GOAL OF THE EXERCISE - Search the material below for the string "apply" and list each line that holds it.

*****

/-- A section of the active forme: its claims (RTYPE, DIE, FIRST, COUNT) and body (R86). -/
structure Section where
  typ : Nat
  claims : List (Nat × Nat × Nat × Nat)
  body : List Byte
  deriving DecidableEq, Repr

/-- R51–R83, R96–R115, R698: modes, resets, the forme and patch loaders, heat. -/
structure GlbS where
  mode : Mode
  prev : Mode
  /-- The target of the transition in progress; some exactly while TRANS = 1. -/
  trans : Option Mode
  /-- R107: the transition waits for the loader. -/
  deferred : Bool
  hold : Hold
  /-- R76: TMO_MS as in force when DRAIN was entered. -/
  drainTmo : Nat
  loader : Loader
  /-- R384: a patch load is in progress. -/
  patching : Bool
  /-- The sections of the active forme, by type. -/
  active : List Section
  /-- R109: accesses held, in host order: path, offset, the value written or none for a read. -/
  held : List (Path × Nat × Option Word)
  /-- R698: the last readings, in degrees. -/
  die0 : Int
  die1 : Int
  /-- R698: THERM_TRIP_N is low. -/
  trip : Bool
  deriving DecidableEq, Repr

/-- R650–R670: the security domain. -/
structure SecS where
  vroot : List Byte
  /-- R651: the programmed owner roots, slot 0 first. -/
  oroot : List (List Byte)
  dsecret : List Byte
  impChk : List Byte
  vsvn : Nat
  osvn : Nat
  /-- R656: the imprint's public key; empty before it is derived. -/
  pk : List Byte
  /-- R658: the stored entries, oldest first, 256 at most. -/
  log : List (List Byte)
  /-- R661: entries folded since COLD. -/
  logn : Nat
  mreg : List Byte
  /-- R665: the SVN of every vendor image or patch loaded. -/
  vendorSvn : List Nat
  /-- R661: the captured statement of the attestation in progress. -/
  stmt : Option (List Byte)
  /-- R670: the fifteen words latched by a read of SEC_MREG[0], for each path. -/
  mregP : List Byte
  mregG : List Byte
  /-- R668: the boundary register of the test port, and whether its instruction is BYPASS. -/
  tap : List Bool
  tapBypass : Bool
  deriving DecidableEq, Repr

/-- A presented time captured with its raw count: P in units of 2^-32 ns (R572). -/
structure Cap where
  p : Int
  raw : Nat
  deriving DecidableEq, Repr

/-- R576–R579: the pending time command with its raw epoch and value. -/
structure TimCmd where
  op : Nat
  e : Nat
  v : Int
  /-- The nanoseconds of a SET, which R577 tests. -/
  ns : Nat
  arrived : Bool
  /-- R579: the raw counters have reached E: its parameters are in force. -/
  acted : Bool
  deriving DecidableEq, Repr

/-- R584: an entry of a stamp queue. -/
structure Stamp where
  status : Nat
  hold : Bool
  port : Nat
  id : Nat
  p : Int
  deriving DecidableEq, Repr

/-- R583, R584: a stamped frame that has ended and whose entry has not reached its queue. -/
structure Due where
  status : Nat
  port : Nat
  id : Nat
  raw : Nat
  /-- R575: HOLDOVER when the stamp was taken. -/
  hold : Bool
  deriving DecidableEq, Repr

/-- R592: a TIME_IO pin: asserted as an output; its latest capture and what a read latched on each path. -/
structure Pin where
  out : Bool
  cap : Int
  latP : Int
  latG : Int
  deriving DecidableEq, Repr

/-- R571–R594: the time base. -/
structure TimS where
  running : Bool
  raw : Two Nat
  /-- OFFSET in units of 2^-32 ns. -/
  offset : Int
  /-- INC in units of 2^-32 ns. -/
  inc : Nat
  /-- R573: the raw counts of the changes, newest first, each with the OFFSET and INC before it, back to the oldest raw value not yet converted. -/
  old : List (Nat × Int × Nat)
  cmd : Option TimCmd
  /-- R593: the capture of each die, for PCIe and for the galley chain. -/
  capP : Two Cap
  capG : Two Cap
  /-- R584: the stamp queue of each region. -/
  tsq : List (List Stamp)
  /-- R586: entries on their way to each region's queue, in stamp order. -/
  due : List (List Due)
  /-- R593: the record latched by a pop, for each region and path. -/
  tsqP : List Int
  tsqG : List Int
  pins : List Pin
  deriving DecidableEq, Repr

/-- R18, R19: the latches of one access path. `rl` is the register whose high word is latched with that word; `wl` the low word staged. -/
structure Latch where
  rl : Option (Nat × Nat)
  wl : Option (Nat × Nat)
  /-- The value the path's last read returned. -/
  last : Nat
  /-- R708: the path's last read completed as Unsupported Request. -/
  ur : Bool
  deriving DecidableEq, Repr

/-- R708: the completion of the last read or configuration request that an endpoint answered. -/
inductive EpCpl where
  | none
  | data (v : Nat)
  | unsupported
  | retry
  deriving DecidableEq, Repr

/-- R622–R637, R708: one PCIe endpoint: whether it accepts configuration requests, whether its link is up, the two enables of its configuration
space (memory space, bus master), and its MSI-X state. -/
structure Endpoint where
  ready : Bool
  up : Bool
  memEn : Bool
  busEn : Bool
  masked : List Nat
  pending : List Nat
  /-- R627: messages sent, oldest first. -/
  sent : List Nat
  /-- R622: in D3hot. -/
  d3 : Bool
  /-- R622: the MSI-X table: each vector's message address and data. -/
  vecs : SMap (Nat × Nat)
  cpl : EpCpl
  deriving DecidableEq, Repr
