-- ==== Sys2Proof/Machine/Time.lean ====
section
/-! DEFINITION. The time base (chapter 16): time commands, captures, stamp queues, timers and TIME_IO pins. -/

namespace Sys2Proof.Machine

/-- The latches of a path (R19). -/
def Dev.latch (d : Dev) (p : Path) : Latch := match p with | .pcie => d.hif.pcie | .galley => d.hif.galley

/-- The latches of a path replaced. -/
def Dev.setLatch (d : Dev) (p : Path) (l : Latch) : Dev :=
  match p with
  | .pcie => { d with hif := { d.hif with pcie := l } }
  | .galley => { d with hif := { d.hif with galley := l } }

/-- The value that a read on a path returns. -/
def Dev.ret (d : Dev) (p : Path) (v : Nat) : Dev := d.setLatch p { d.latch p with last := v, ur := false }

/-- R576: the value a command carries: INC for RATE, a signed number of ns for STEP and SET. -/
def Dev.timStaged (d : Dev) (op : Nat) : Int :=
  if op = 1 then (d.getW R.TIM_SET_INC [] : Nat)
  else if op = 2 then sgn 64 (d.getW R.TIM_STEP_NS [])
  else (d.getW R.TIM_SET_SEC [] * 1000000000 + d.get R.TIM_SET_NS [] "NS" : Nat)

/-- R578: a command is accepted: it is pending from now on. -/
def Dev.timAccept (d : Dev) (c : TimCmd) : Dev :=
  { d.put R.TIM_CMD_STAT [] "PENDING" 1 with tim := { d.tim with cmd := some c } }

/-- R578: the pending command ends with a CODE. -/
def Dev.timEnd (d : Dev) (code : Nat) : Dev :=
  let d := (d.put R.TIM_CMD_STAT [] "PENDING" 0).put R.TIM_CMD_STAT [] "CODE" code
  { d with tim := { d.tim with cmd := none } }

/-- The BAR0 word that carries an OP of a command register. -/
def opWord (hi lo op : Nat) : Nat := op % 2 ^ (hi + 1 - lo) * 2 ^ lo

/-- R576, R578: a write of TIM_CMD with RATE, STEP or SET. -/
def Dev.timCommand (d : Dev) (p : Path) (op : Nat) : Dev :=
  if d.bit R.TIM_CMD_STAT [] "PENDING" then d.hostAcc p 0x04 (R.TIM_CMD.addr []) (opWord 31 28 op) true
  else d.timAccept ⟨op, d.getW R.TIM_EPOCH [], d.timStaged op, if op = 3 then d.get R.TIM_SET_NS [] "NS" else 0, false, false⟩

/-- R576: CANCEL discards a pending command whose E has not been reached and sets CODE = CANCELLED; otherwise it changes nothing. -/
def Dev.timCancel (d : Dev) : Dev := if d.tim.cmd.any (fun c => decide (d.tim.raw.d0 < c.e)) then d.timEnd 3 else d

/-- R577: the RANGE test of a command. -/
def timRange (t : TimS) (c : TimCmd) : Bool :=
  if c.op = 1 then decide (c.v * 1000 < (999 * nsUnit : Nat)) || decide (c.v * 1000 > (1001 * nsUnit : Nat))
  else if c.op = 2 then
    let p := t.pAt c.e + c.v * (nsUnit : Nat)
    decide (p < 0) || decide (p ≥ (2 ^ 64 * 1000000000 * nsUnit : Nat))
  else decide (c.ns > 999999999) || decide (c.v ≥ (2 ^ 64 * 1000000000 : Nat))

/-- R577, R579 step 2: the command reaches the TCLK domain: RANGE is tested first, LATE second. -/
def Dev.timArrive (d : Dev) : Dev :=
  match d.tim.cmd with
  | none => d
  | some c =>
    if c.arrived then d
    else if timRange d.tim c then d.timEnd 2
    else if c.e < d.tim.raw.d0 + 128 then d.timEnd 1
    else { d with tim := { d.tim with cmd := some { c with arrived := true } } }

/-- R576: the parameters after a command took effect at its raw count. -/
def TimS.apply (t : TimS) (c : TimCmd) : TimS :=
  if c.op = 1 then { t with inc := c.v.toNat, offset := t.offset + (c.e : Int) * ((t.inc : Int) - c.v) }
  else if c.op = 2 then { t with offset := t.offset + c.v * (nsUnit : Nat) }
  else { t with offset := c.v * (nsUnit : Nat) - ((c.e * t.inc : Nat) : Int) }

/-- R573, R579 step 3: both raw counts have reached E: the new parameters are in force on both dies, and TIM_INC shows INC. The set before stays for the raw
values taken under it; older ones while a stamp waits to be converted. -/
def Dev.timForce (d : Dev) (c : TimCmd) : Dev :=
  let t := { d.tim with raw := d.tim.raw.both (max c.e) }
  let t := { t.apply c with old := (c.e, t.offset, t.inc) :: (if t.due.all (·.isEmpty) then [] else t.old), cmd := some { c with acted := true } }
  ({ d with tim := t }.setW R.TIM_INC [0] t.inc).setW R.TIM_INC [1] t.inc

/-- R579 steps 3 and 4: the command acts, if it has not yet, and is done. -/
def Dev.timEpoch (d : Dev) : Dev :=
  match d.tim.cmd with
  | none => d
  | some c => if !c.arrived then d else (if c.acted then d else d.timForce c).timEnd 0

/-- R575, R616: the reference shows no edge for 1 us, by itself or because an injection has it ignored. -/
def Dev.refLost (d : Dev) : Dev :=
  let inj := d.injArmed 0 0x03 0
  let d := if inj then d.injPlanted 0 else d
  let d := [0, 1].foldl (fun d k => (d.put R.TIM_STAT [k] "REF_LOST" 1).put R.TIM_STAT [k] "HOLDOVER" 1) d
  d.errEvent (mkEvent 0 0x03 0 2 1 []) inj

/-- R575: the reference is back and the loop has relocked: HOLDOVER clears, and REF_LOST with it. -/
def Dev.refRelock (d : Dev) : Dev :=
  [0, 1].foldl (fun d k => (d.put R.TIM_STAT [k] "REF_LOST" 0).put R.TIM_STAT [k] "HOLDOVER" 0) d

/-- A pin rewritten. -/
def Dev.pin (d : Dev) (k : Nat) (f : Pin → Pin) : Dev :=
  { d with tim := { d.tim with pins := setAt d.tim.pins k (f (d.tim.pins.getD k ⟨false, 0, 0, 0⟩)) } }

/-- R592: an output pin asserts. -/
def Dev.pinAssert (d : Dev) (k : Nat) : Dev := d.pin k (fun q => { q with out := true })

/-- R592: PPS_OUT asserts at a whole second, on a pin that has the function. -/
def Dev.pps (d : Dev) (k : Nat) : Dev := if d.get R.TIM_IO_CFG [k] "FUNC" = 1 then d.pinAssert k else d

/-- R592: an output has stayed asserted for WIDTH_NS. -/
def Dev.pulseEnd (d : Dev) (k : Nat) : Dev := d.pin k (fun q => { q with out := false })

/-- R592: TRIG_IN captures P of a selected edge; an earlier capture not yet read sets OVR. -/
def Dev.trigCapture (d : Dev) (k : Nat) : Dev :=
  if d.get R.TIM_IO_CFG [k] "FUNC" != 2 then d else
  let d := if d.bit R.TIM_TRIG_STAT [k] "NEW" then d.put R.TIM_TRIG_STAT [k] "OVR" 1 else d
  let d := d.put R.TIM_TRIG_STAT [k] "NEW" 1
  let p := d.now 0
  (d.pin k (fun q => { q with cap := p })).put R.TIM_TRIG_NS [k] "NS" (pNs p)

/-- R593: a read of TIM_NOW_NS captures P and the raw count of the die for the path. -/
def Dev.nowRead (d : Dev) (p : Path) (k : Nat) : Dev :=
  let c : Cap := ⟨d.now k, d.tim.raw.get k⟩
  let t := match p with
    | .pcie => { d.tim with capP := d.tim.capP.set k c }
    | .galley => { d.tim with capG := d.tim.capG.set k c }
  ({ d with tim := t }).ret p (pNs c.p)

/-- R593: a read of TIM_TRIG_NS returns the capture and latches the rest of it for the path. -/
def Dev.trigRead (d : Dev) (p : Path) (k : Nat) : Dev :=
  let d := d.pin k (fun q => match p with | .pcie => { q with latP := q.cap } | .galley => { q with latG := q.cap })
  d.ret p (d.get R.TIM_TRIG_NS [k] "NS")

/-- R583, R584: a stamped frame ended; its entry is on its way to the region's queue. -/
def Dev.stampDue (d : Dev) (g : Nat) (e : Due) : Dev :=
  { d with tim := { d.tim with due := setAt d.tim.due g (d.tim.due.getD g [] ++ [e]) } }

/-- R584: the entry of a stamped frame of front port p discarded after enqueue. -/
def Dev.stampGone (d : Dev) (p : Nat) (stamp : Option Nat) : Dev :=
  match stamp with
  | some id => if p < 64 then d.stampDue (p / 16) ⟨2, p, id, d.tim.raw.get (p / 32), d.bit R.TIM_STAT [p / 32] "HOLDOVER"⟩ else d
  | none => d

/-- R573, R581, R584: the time of an entry: a sent or stomped frame's from its raw count at the pins and the port's correction, a discarded
frame's from its discard. -/
def Dev.stampTime (d : Dev) (e : Due) (raw : Nat) : Int :=
  if e.status = 2 then d.tim.pEvent e.raw
  else d.tim.pEvent (((raw : Int) + sgn 16 (d.get R.TIM_PORT_CORR [e.port / 32 % 2, e.port % 32] "TX")).toNat)

/-- R584–R586: the oldest entry on its way enters the region's queue, or is dropped and counted while the queue holds 32. -/
def Dev.stampEnter (d : Dev) (g raw : Nat) : Dev :=
  match d.tim.due.getD g [] with
  | [] => d
  | e :: rest =>
    let k := g / 2
    let d := { d with tim := { d.tim with due := setAt d.tim.due g rest } }
    let q := d.tim.tsq.getD g []
    if q.length ≥ 32 then
      let d := d.bump R.TIM_STAMP_LOST [k, g % 2] "COUNT" 1
      if d.bit R.TIM_LOST_ID [k, g % 2] "VALID" then d
      else (d.put R.TIM_LOST_ID [k, g % 2] "VALID" 1).put R.TIM_LOST_ID [k, g % 2] "ID" e.id
    else
      let s : Stamp := ⟨e.status, e.hold, e.port, e.id, d.stampTime e raw⟩
      let d := { d with tim := { d.tim with tsq := setAt d.tim.tsq g (q ++ [s]) } }
      let d := d.put R.TIM_TSQ_LVL [k, g % 2] "LEVEL" (q.length + 1)
      if q.isEmpty then d.msix 0 (54 + k) else d

/-- R594: word 0 of a stamp entry. -/
def Stamp.word (s : Stamp) : Nat := 2 ^ 31 + s.status * 2 ^ 29 + b2n s.hold * 2 ^ 28 + s.port * 2 ^ 16 + s.id

/-- R593: a read of word 0 of a stamp queue pops an entry and latches the rest of it for the path; VALID = 0 when there is none. -/
def Dev.stampPop (d : Dev) (p : Path) (g : Nat) : Dev :=
  match d.tim.tsq.getD g [] with
  | [] => d.ret p 0
  | s :: rest =>
    let t := { d.tim with tsq := setAt d.tim.tsq g rest }
    let t := match p with
      | .pcie => { t with tsqP := setAt t.tsqP g s.p }
      | .galley => { t with tsqG := setAt t.tsqG g s.p }
    (({ d with tim := t }).put R.TIM_TSQ_LVL [g / 2, g % 2] "LEVEL" rest.length).ret p s.word

/-- R588: whether a timer passes one or more firing times when presented time steps from p to q. -/
def Dev.timerPassed (d : Dev) (k n : Nat) (p q : Int) : Bool :=
  let per : Int := (d.getW R.TIM_ETMR_PER [k, n] * nsUnit : Nat)
  let ph : Int := (d.getW R.TIM_ETMR_PH [k, n] * nsUnit : Nat)
  d.bit R.TIM_ETMR_CTL [k, n] "EN" && decide (p < q) && decide (per > 0) && decide ((p - ph) / per < (q - ph) / per)

end Sys2Proof.Machine
end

*****

TASK RESPONSE -
def TimS.apply (t : TimS) (c : TimCmd) : TimS :=
  let t := { t.apply c with old := (c.e, t.offset, t.inc) :: (if t.due.all (·.isEmpty) then [] else t.old), cmd := some { c with acted := true } }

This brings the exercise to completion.